Medieval kicking games were everywhere, yes, in China and Florence and all kinds of places.

Unless you have some evidence to the contrary, I think it's quite clear they are directly descended. Factors include chronology, similarity of the games and both places being English colonies.

Proto Australian Rules Football predates European settlement of Australia and possibly even European settlement of England.

    Marn Grook, marn-grook or marngrook is the popular collective name for traditional Indigenous Australian football games played at gatherings and celebrations by sometimes more than 100 players. From the Woiwurung language of the Kulin people, it means "ball" and "game".
https://en.wikipedia.org/wiki/Marn_Grook

https://www.youtube.com/watch?v=A6sOfIhCzuI

And you're telling me you believe the white Australians adopted and codified this indigenous game instead of one based on English Rugby Football? It doesn't seem likely.

Like I said, medieval kicking games were everywhere, including marn grook, but I don't see any evidence that Aussie Rules is based on it. "Some historians claim" is the strongest sentence in that Wikipedia article.

As noted, Aussie Rules isn't rugby by a long shot

https://www.youtube.com/watch?v=XMZYZcoAcU0

I'm saying I believe that Australian settlers were heavily influenced by many things that indigenous people did; what to eat, where to find good water, how to manage land, but they rarely acknowledged that influence.

The original version of AFL played by English settlers was a great deal more like original Marn grook than 'modern' codified AFL - the playing area was larger and effectively unbounded (save by the need to score through designated goal areas, etc).

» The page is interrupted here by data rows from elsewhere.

/-- Every main rail is present again (R385, R387, R394): power-on start-up begins, or step 0 that waited goes on. -/
def execRailsPresent (s : State) : Res :=
  let s := s.setFld PWR_RAILSTAT_PRESENT 127
  match s.phase with
  | .held => if s.backupOn then ok (startAt s 0) else ok s
  | .starting => if s.startStep = 0 && bitOf (s.fld PWR_STEPTO_TIMEOUT) 0 && !s.hotNow then ok (stepNext s) else ok s
  | _ => ok s

/-- PWR_GOOD falls while every rail is present (R387, R408). -/
def execPgoodLow (s : State) : Res :=
  if mainOn s && railsAll s then ok ((s.setFld PWR_RAILSTAT_PGOOD 0).fire 68 0) else ok s

/-! ### Commands: start-up steps -/

/-- A start-up step ends by its ready signal, or where the delay table says so by its wait alone (R51, R393). -/
def execStartupStepDone (us : Nat) (ready : Bool) (s : State) : Res :=
  let d := delayEntry s s.startStep
  if !stepRuns s || (if d.2 then !ready else decide (us < d.1)) then ok s else
  match s.startStep with
  | 0 =>
    if s.hotNow then ok s else
    let s := stepTime s us
    if ready then ok (stepNext (s.setFlds [(PWR_RAILSTAT_PRESENT, 127), (PWR_RAILSTAT_PGOOD, 1)]))
    else if railsAll s then ok (stepNext s) else ok (s.setFld PWR_STEPTO_TIMEOUT (s.fld PWR_STEPTO_TIMEOUT ||| 1))
  | 1 => ok (stepNext { stepTime s us with avsDead := !ready })
  | 2 => ok (stepNext ((stepTime s us).setFld SYS_CLKSTAT_REF_VALID (b2n ready)))
  | 3 => ok (stepNext ((stepTime s us).setFlds
      [(SYS_CLKSTAT_ROOT_LOCK, b2n ready), (SYS_CLKSTAT_ON_FALLBACK, b2n !(ready && s.flag SYS_CLKSTAT_REF_VALID))]))
  | _ => ok (stepNext (stepTime s us))

/-- The 1 s low pulse of REG_EN ends and start-up begins again at step 0 (R394). -/
def execRegEnPulseEnd (s : State) : Res :=
  if s.phase = .pulse then ok (startAt (s.setFld PWR_RAILSTAT_REG_EN 1) 0) else ok s

/-! ### Commands: regulator -/

/-- The regulator has acknowledged a voltage request (R389, R390, R397). -/
def execVoltageAck (s : State) : Res :=
  match s.voltReq with
  | none => ok s
  | some v =>
    let s := { s with voltReq := none }.setFlds [(PWR_AVSSTAT_SET, v.value), (PWR_RAILSTAT_PGOOD, 1)]
    if s.fld PWR_STATE_CUR = 3 && s.gated then
      if v.why = 1 then ok (ungate (s.setFld PWR_AVSSTAT_HELD 0)) else ok (voltRequest s (avsValue s false) 1)
    else ok s

/-- A voltage request has not been acknowledged in its wait (R389, R390). -/
def execVoltageRequestFail (s : State) : Res :=
  match s.voltReq with
  | none => ok s
  | some v =>
    let s := { s with voltReq := none }.setFld PWR_PMBSTAT_RESULT 5
    let s := (s.bump PWR_AVSSTAT_FAILS).fire 66 5
    ok (if v.why = 1 then s.setFld PWR_AVSSTAT_HELD 1 else s)

/-- An accepted write of PWR_PMBCMD with GO (R392). -/
def execPmbusTransaction (word : Word) (s : State) : Res := ok (pmbusGo s word.toNat)

/-- A PMBus transaction ends with a result, 1 to 4, and the data read: the firmware's, or one of the entry to DORMANT (R392,
R398). -/
def execPmbusTransactionDone (result : Fin 8) (data : Word) (s : State) : Res :=
  if s.flag PWR_PMBSTAT_BUSY then
    let s := s.setFlds [(PWR_PMBSTAT_BUSY, 0), (PWR_PMBSTAT_RESULT, result)]
    ok (if s.flag PWR_PMBCMD_READ && result.val = 1 then s.setFld PWR_PMBDATA_DATA data.toNat else s)
  else if s.dormStep = 3 then
    if s.hwPmbus ≤ 1 then ok (regEnLow s) else ok { s with hwPmbus := s.hwPmbus - 1 }
  else ok s

/-- PMB_ALERT_N falls: the agent reads STATUS_WORD of every page and keeps the first that is not zero (R392). -/
def execPmbusAlert (words : List Word) (s : State) : Res :=
  let s := s.setFld PWR_PMBSTAT_ALERT 1
  match (words.take (s.fld PWR_PMBCFG_PAGES)).find? fun w => w.toNat % 65536 ≠ 0 with
  | some w => ok (s.setFld PWR_PMBSTAT_STATUS w.toNat)
  | none => ok s

/-! ### Commands: power states -/

/-- A write of PWR_STATECTL with REQ 1 (R396, R397). -/
def execQuietRequest (s : State) : Res := ok (quietRequest s)

/-- The last lane and the last transmission have ended (R397): ports go to STANDBY, the datapath is gated and VDD_CORE lowered. -/
def execQuietDrainDone (s : State) : Res :=
  if s.fld PWR_STATE_CUR ≠ 2 || !(s.detOff || s.gated) || !s.rxLanes.isEmpty || onAir s then ok s else
  let s := (allPorts s).foldl (fun s p => if portRole s p = 0 || portState s p = 0 then s else portAim s p 1) { s with gated := true }
  let s := pwrEnter (deafSettle s) 1
  ok (if avsOn s then voltRequest s (avsValue s true) 2 else s)

/-- A write of PWR_STATECTL with REQ 0 (R396, R397). -/
def execActiveRequest (s : State) : Res := ok (activeRequest s)

/-- A write of PWR_STATECTL with REQ 2 and a key (R396, R398). -/
def execDormantRequest (key : Byte) (s : State) : Res := ok (dormantRequest s key.toNat)

/-- The last transmission on air has ramped down (R398 steps 2 to 4); a flash operation that runs is awaited. -/
def execDormantDrainDone (s : State) : Res :=
  if s.dormStep ≠ 1 || onAir s then ok s else
  let s := { mirrorWrite (enginesStop s) with dormStep := 2 }
  ok (if s.flcRun.isSome then s else railsOff s)

/-- DORMANT is reached with every rail lost, or is declared after 100 ms (R398 step 5). -/
def execDormantReached (confirmed : Bool) (s : State) : Res :=
  if s.dormStep ≠ 4 then ok s else
  let s := mainReset s false
  let s := if confirmed then s.setFlds [(PWR_RAILSTAT_PRESENT, 0), (PWR_RAILSTAT_PGOOD, 0)] else s
  ok { s with phase := .dormant, cause := if confirmed then 0 else 2048 }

Indigenous influence on AFL creation confirmed by historical transcripts, historian says

    Monash University historian Professor Jenny Hocking found transcripts placing Indigenous football, commonly known today as Marngrook, firmly in the Western district of Victoria where Australian rules founder Tom Wills grew up.

    "We found in the State Library of Victoria records of a transcription of an interview with [Mukjarrawaint man] Johnny Connolly, who describes actually playing the game in the Grampians region as a child in the 1830s to 40s," 
https://www.abc.net.au/news/2017-04-13/historian-reveals-mar...

> It doesn't seem likely.

You're entitled to your opinion but I'd hazard a guess you never grew up playing barefoot football on stony ground with aboriginal teams whereas I did (40 years ago).

Everybody seems to wear shoes now and many of the remote fields have grass now, with a few exceptions:

https://www.youtube.com/watch?v=9UqL_M6_muU

I don't put much stock in your opinion.

Agree, but not Rugby. Aussies Rules doesn't have much in common with Rugby.